The mgcv help file https://www.rdocumentation.org/packages/mgcv/versions/1.8-24/topics/gam.models mentions that sometimes it is interesting to allow $f$ to have a main effects + interaction structure of the form $f(x,z) = f_1(x) + f_2(z) + f_3(x,z)$, meaning that the model would be expressed as:

$y = f_1(x) + f_2(z) + f_3(x,z) + \epsilon$

and fitted with the R command:

model.1 <- gam(y ~ ti(x) + ti(z) + ti(x,z), family=gaussian, data=data)

Questions

Q1: Generally speaking, under what circumstances would it be interesting to consider the main effects + interaction formulation for a bivariate smooth interaction? How would we know for a specific data set whether those circumstances were applicable? In particular, are those circumstances supposed to be driven by the data or by the research questions?

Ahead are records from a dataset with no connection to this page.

-- ==== Sys2Proof/Machine/Sec.lean ====
section
/-! DEFINITION. The security block (R378 to R396): flash, the fuse ledger, identity seeds, alarms and the debug console. -/

namespace Sys2Proof.Machine

/-! ### Flash and image headers (R378 to R381) -/

def flashByte (s : State) (a : Nat) : Byte := (mfind s.sec.flash a).getD (Config.shippedFlash a)
def flashBytes (s : State) (a n : Nat) : List Byte := (List.range n).map (fun k => flashByte s ((a + k) % 2 ^ 26))
def setFlash (a : Nat) (bs : List Byte) (s : State) : State :=
  { s with sec := { s.sec with flash := (bs.zipIdx.foldl (fun m e => mins m (a + e.2) e.1) s.sec.flash) } }

/-- First flash address of a bank. -/
def bankBase (b : Nat) : Nat := b * 0x2000000
def headerOf (s : State) (b : Nat) : List Byte := flashBytes s (bankBase b) 4096
def hField (h : List Byte) (byte len : Nat) : Nat := ofLe ((h.drop byte).take len)
/-- A digest in byte order (log entry 9). -/
def ofBe (bs : List Byte) : Nat := ofLe bs.reverse

/-- The anti-rollback counter (R382). -/
def rollbackOf (o : Otp) : Nat := o.rollback.getD Config.shippedSvn.toNat
/-- The active seed slot: the lowest that is written and not destroyed (R389). -/
def activeSeed (o : Otp) : Option Nat := (List.range 4).find? (fun k => o.seeds.getD k .empty == .written)

/-- The result of a bank's header check as RESULT codes it; 0 passes (R378, R379; log entry 36 for what has no code of its own). -/
def headerCode (o : Otp) (h : List Byte) : Nat :=
  let slot := field (hField h 5 1) 0 2
  let svn := hField h 12 4
  let len := hField h 16 4
  let reserved := field (hField h 5 1) 3 5 != 0 || hField h 6 2 != 0 || hField h 24 8 != 0 || ((h.drop 192).take 3904).any (· != 0)
  if hField h 0 4 ≠ 0x57465443 || hField h 4 1 ≠ 1 || 128 < svn || len % 64 ≠ 0 || len < 64 || 3 * 2 ^ 20 < len || reserved then 2
  else if bitOf o.revoked slot || Config.sha256 ((h.drop 64).take 64) != Config.otpKeyHash slot then 3
  else if !Config.ecdsaVerify ((h.drop 64).take 64) (Config.sha256 (h.take 128)) ((h.drop 128).take 64) then 4
  else if svn < rollbackOf o then 5
  else if bitOf (hField h 5 1) 2 != (activeSeed o).isNone then 2
  else 0

/-- The payload of a bank hashes to its header's PAYLOAD_HASH (R379). -/
def payloadOk (s : State) (b : Nat) : Bool :=
  let h := headerOf s b
  (Config.sha256 (flashBytes s (bankBase b + 0x1000) (hField h 16 4))).toNat == ofBe ((h.drop 32).take 32)

/-- Banks to try, in order: by SVN, then FW_VERSION, descending, bank A first on ties. -/
def bootOrder (s : State) : List Nat :=
  let ok := (List.range 2).filter (fun b => headerCode s.sec.otp (headerOf s b) == 0)
  let key := fun (b : Nat) => hField (headerOf s b) 12 4 * 2 ^ 32 + hField (headerOf s b) 8 4
  if ok.length = 2 && key 0 < key 1 then [1, 0] else ok

/-- Try the candidate banks: the results of both, and the bank that loaded. -/
def tryBanks (s : State) (err : Nat → Bool) : List Nat → Nat × Nat → (Nat × Nat) × Option Nat
  | [], r => (r, none)
  | b :: bs, r =>
    let code := if err b then 7 else if payloadOk s b then 1 else 6
    let r' := if b = 0 then (code, r.2) else (r.1, code)
    if code = 1 then (r', some b) else tryBanks s err bs r'

/-- The boot log leaves on the UART at DEBUG_LEVEL 0 to 2, if its pad is not latched (R363, R384): its text, of which the spec says nothing, from
the results of the banks and the bank that loaded. -/
def bootLog (s : State) : State :=
  if 3 ≤ s.sec.otp.debug || s.oas.latched then s
  else s.send { kind := .uart, a := 1, bytes := Config.protocolReply 0x101 (leBytes 1 s.sec.resA ++ leBytes 1 s.sec.resB ++ leBytes 1 s.sec.bank
    ++ leBytes 4 s.sec.fw) s.sec.otp.debug }

/-- BOOT_IMAGE_LOADED (R374 step 3, R379, R380): the boot ROM has read both headers and a payload, `readErr` where the flash failed. -/
def execBootImageLoaded (readErrA readErrB : Bool) (s : State) : Result :=
  if s.pwr.dev != .starting || s.sec.imageLoaded || isFailed s 1 || s.flt.safe then .next s
  else
    let hc := fun (b : Nat) => headerCode s.sec.otp (headerOf s b)
    let ((ra, rb), got) := tryBanks s (fun b => if b = 0 then readErrA else readErrB) (bootOrder s) (hc 0, hc 1)
    let s1 := { s with sec := { s.sec with resA := ra, resB := rb } }
    match got with
    | none => .next (setMap 2 2 (setMap 1 2 (bootLog s1)))
    | some b =>
      let h := headerOf s b
      .next (bootLog { s1 with sec := { s1.sec with
        feImage := flashBytes s (bankBase b + 0x1000) (hField h 16 4)
        feEntry := hField h 20 4
        fw := hField h 8 4
        svn := hField h 12 4
        keySlot := field (hField h 5 1) 0 2
        provisioning := bitOf (hField h 5 1) 2
        bank := b
        fallback := (bootOrder s).head? != some b
        imageLoaded := true } })

/-- A flash range that lies in an identity area. -/
def inIdentity (a : Nat) : Bool := decide (0x1FF0000 ≤ a % 0x2000000)
/-- Why an erase or program is refused (R381). -/
def flashBarred (s : State) (a : Nat) : Bool :=
  (s.sec.imageLoaded && a / 0x2000000 == s.sec.bank) || (inIdentity a && !(s.sec.imageLoaded && s.sec.provisioning))

/-- A write of SEC_FLASH_CMD with GO (R381); a reserved OP is refused too. Page and sector bits of the address are ignored. -/
def flashGo (v : Nat) (s : State) : State :=
  let op := field v 0 2
  let a0 := field (rd s 0x060040) 0 26
  let a := if op = 1 then a0 / 256 * 256 else if op = 2 then a0 / 65536 * 65536 else a0
  if s.sec.flashOp.isSome || op = 3 || (op != 0 && flashBarred s a) then
    regRefused { s with sec := { s.sec with flashStatus := 3 } } 0 0x060044 v
  else { s with sec := { s.sec with flashStatus := 1, flashOp := some ⟨op, a, none⟩ } }

/-- A SEC write other than a GO that follows its ARM drops the ARM (R383). -/
def disarm (s : State) : State := { s with sec := { s.sec with armed := none } }

def writeFlashCmd (v : Nat) (s : State) : State :=
  let s1 := wr (disarm s) 0x060044 (field v 0 2)
  if bitOf v 8 then flashGo v s1 else s1

/-- FLASH_READ, FLASH_PROGRAM, FLASH_ERASE: writes of SEC_FLASH_CMD with GO and their OP. -/
def execFlashRead (v : W32) (s : State) : Result := regWrite 0x060044 (writeFlashCmd (setField (setField v.toNat 0 2 0) 8 1 1)) s
def execFlashProgram (v : W32) (s : State) : Result := regWrite 0x060044 (writeFlashCmd (setField (setField v.toNat 0 2 1) 8 1 1)) s
def execFlashErase (v : W32) (s : State) : Result := regWrite 0x060044 (writeFlashCmd (setField (setField v.toNat 0 2 2) 8 1 1)) s

def pageBytes (s : State) : List Byte := (List.range 256).map (fun k => mget s.sec.page 0 k)

/-- FLASH_OP_DONE. An erased byte reads 0xFF (log entry 36). -/
def execFlashOpDone (s : State) : Result :=
  match s.sec.flashOp with
  | none => .next s
  | some f =>
    let s1 := { s with sec := { s.sec with flashOp := none, flashStatus := 2 } }
    if f.op = 0 then .next { s1 with sec := { s1.sec with page := (flashBytes s f.addr 256).zipIdx.foldl (fun m e => mset m 0 e.2 e.1) [] } }
    else if f.op = 1 then .next (setFlash f.addr (f.data.getD (pageBytes s)) s1)
    else .next (setFlash f.addr (List.replicate 65536 0xFF#8) s1)

/-- The page buffer takes its reset value; a page that is being programmed is held apart (R8, R381). -/
def resetPage (s : State) : State :=
  { s with sec := { s.sec with
    page := []
    flashOp := s.sec.flashOp.map (fun f => if f.op = 1 && f.data.isNone then { f with data := some (pageBytes s) } else f) } }

/-- A flash command cut off by a reset leaves the bytes it was changing at values the spec does not give. -/
def cutFlash (s : State) : State :=
  match s.sec.flashOp with
  | none => s
  | some f =>
    let n := if f.op = 0 then 0 else if f.op = 1 then 256 else 65536
    let s1 := setFlash f.addr ((List.range n).map (fun k => (Config.freeValue (s.free + k)).truncate 8)) s
    { s1 with
      free := s.free + n
      sec := { s1.sec with flashOp := none } }

/-! ### The fuse ledger (R382 to R388) -/

/-- The value of a setting (R382). -/
def otpValue (o : Otp) (code : Nat) : Nat :=
  if code = 1 then rollbackOf o else if code = 2 then o.revoked else if code = 3 then o.debug else if code = 4 then o.policy
  else if code = 5 then (o.nodeId.getD Config.shippedNodeId).toNat else if code = 6 then o.ceiling
  else match activeSeed o with
    | some k => k + 1
    | none => 0

def setOtp (code v : Nat) (s : State) : State :=
  let o := s.sec.otp
  let o' : Otp :=
    if code = 1 then { o with rollback := some v } else if code = 2 then { o with revoked := v } else if code = 3 then { o with debug := v }
    else if code = 4 then { o with policy := v } else if code = 5 then { o with nodeId := some (BitVec.ofNat 32 v) }
    else { o with ceiling := v }
  { s with sec := { s.sec with otp := o' } }

def addLedger (e : LedgerEntry) (s : State) : State :=
  if s.sec.otp.ledger.length < 160 then { s with sec := { s.sec with otp := { s.sec.otp with ledger := s.sec.otp.ledger ++ [e] } } } else s

/-- Step 1 of start-up: TO of every entry left with COMPLETE 0 is the value actually reached, and COMPLETE is set (R388). -/
def completeEntries (s : State) : State :=
  let o := s.sec.otp
  { s with sec := { s.sec with otp := { o with ledger := o.ledger.map (fun e =>
    if e.complete then e else { e with complete := true, to_ := e.reached }) } } }

/-- The last entry of a setting, where it has COMPLETE 0, changes. -/
def onOpenEntry (setting : Nat) (f : LedgerEntry → LedgerEntry) (s : State) : State :=
  let o := s.sec.otp
  match (List.range o.ledger.length).reverse.find? (fun k => (o.ledger[k]?).any (fun e => e.setting == setting && !e.complete)) with
  | some k => { s with sec := { s.sec with otp := { o with ledger := o.ledger.modify k f } } }
  | none => s

/-- A change has verified its last fuse: COMPLETE is set, and TO is the value (R386). -/
def ledgerComplete (setting v : Nat) (s : State) : State := onOpenEntry setting (fun e => { e with complete := true, to_ := v, reached := v }) s
/-- A fuse failed its verification: TO records what the verified fuses give, and COMPLETE stays 0 (R386, R387). -/
def ledgerFail (setting v : Nat) (s : State) : State := onOpenEntry setting (fun e => { e with to_ := v, reached := v }) s
/-- A change was cut off with a value reached (R388). -/
def ledgerCut (setting v : Nat) (s : State) : State := onOpenEntry setting (fun e => { e with reached := v }) s

/-- The value asked for is in range and in its direction (R382). -/
def otpLegal (o : Otp) (code v : Nat) : Bool :=
  let old := otpValue o code
  if code = 1 then decide (old < v) && decide (v ≤ 128)
  else if code = 2 then (v == 1 || v == 2 || v == 4 || v == 8) && decide (old &&& v = 0)
  else if code = 3 || code = 4 then decide (old < v) && decide (v ≤ 3)
  else if code = 5 then decide (1 ≤ v) && decide (v ≤ 0xFFFFFFFE) && v != old
  else if code = 6 then decide (400 ≤ v) && decide (v < old)
  else false

/-- The value a change ends at: a key slot's bit joins the others. -/
def otpGoal (o : Otp) (code v : Nat) : Nat := if code = 2 then o.revoked ||| v else v

/-- Steps used up, or the ledger full. -/
def otpSpent (o : Otp) (code : Nat) : Bool :=
  decide (160 ≤ o.ledger.length) || (code == 5 && decide (8 ≤ o.nodeSteps)) || (code == 6 && decide (4 ≤ o.ceilingSteps))

/-- The change would leave no bank whose header passes, or raise ANTI_ROLLBACK above the running image's SVN (R383). -/
def otpStrands (s : State) (code goal : Nat) : Bool :=
  (code == 1 || code == 2) &&
    ((code == 1 && decide (s.sec.svn < goal))
      || !(List.range 2).any (fun b => headerCode (setOtp code goal s).sec.otp (headerOf s b) == 0))

/-- The refusal of a change, as STATUS codes it; 0 accepts. -/
def otpRefusal (s : State) (code v : Nat) : Nat :=
  let o := s.sec.otp
  if s.sec.armed != some code || s.sec.change.isSome then 7
  else if !otpLegal o code v then 3
  else if otpSpent o code then 4
  else if s.sec.alarms ≠ 0 then 8
  else if otpStrands s code (otpGoal o code v) then 5
  else 0

/-- ARM (R383). -/
def otpDoArm (v : Nat) (s : State) : State :=
  { wr s 0x060010 (field v 0 4) with sec := { s.sec with armed := some (field v 0 4) } }

/-- GO: burning starts with the ledger entry at COMPLETE 0, or the change is refused and logged (KIND 0x03). -/
def otpDoGo (v : Nat) (s : State) : State :=
  let code := field v 0 4
  let goal := rd s 0x060014
  let o := s.sec.otp
  let st := otpRefusal s code goal
  let s1 := wr (disarm s) 0x060010 code
  if st ≠ 0 then logViol (if s.sec.change.isSome then s1 else { s1 with sec := { s1.sec with status := st } }) 3 0 0 code st
  else
    let e : LedgerEntry := ⟨code, false, otpValue o code, otpGoal o code goal, s.sec.fw, otpValue o code⟩
    let s2 := addLedger e s1
    { s2 with sec := { s2.sec with
      status := 1
      change := some ⟨code, otpValue o code, otpGoal o code goal⟩
      otp := { s2.sec.otp with
        nodeSteps := o.nodeSteps + (if code = 5 then 1 else 0)
        ceilingSteps := o.ceilingSteps + (if code = 6 then 1 else 0) } } }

Q2: Assuming the circumstances in question are applicable for a data set, what is the interpretation of the main effects $f_1(x)$ and $f_2(z)$? For example, can we say that $f_1(x)$ represents the overall nonlinear effect of $x$ on the the outcome variable $y$, averaged across the values of $z$, while $f_2(x)$ represents the overall nonlinear effect of $z$ on the outcome variable $y$, averaged across the values of $x$? Also, would we need to worry in this context about the main smooth effects not necessarily being interpretable in the presence of a smooth interaction?

Q3: What is the interpretation of the smooth interaction term $f_3(x, z)$? Intuitively, how is this interpretation different from the interpretation of the smooth interaction term $f(x, z)$?

Many thanks for any insights you can share.

Best Answer

Q1

There are a couple of key practical situations where the decomposed model using separate marginal smooths plus a special tensor-product interaction, or ti(), smooth is a useful approach to take.

The first situation is one where testing for the presence of an interaction is important to the problem being addressed with the GAM. If we fit the bivariate smooth model

$$y_i \sim \mathcal{D}(\mu_i, \theta)$$ $$g(\mu_i) = \beta_0 + f(x_i, z_i)$$

representing $f(x_, z_i)$ via a tensor product smooth using te() in mgcv then, despite estimating the bivariate smooth interaction model we wanted, we have no model term that explicitly represents the interaction that we want to test. One might assume that we can use a generalized likelihood ratio test to compare the model above with the simpler model

$$g(\mu_i) = \beta_0 + f_1(x_i) + f_2(z_i)$$

but one has to take great care to ensure that these two models are strictly nested for that GLRT approach to be valid.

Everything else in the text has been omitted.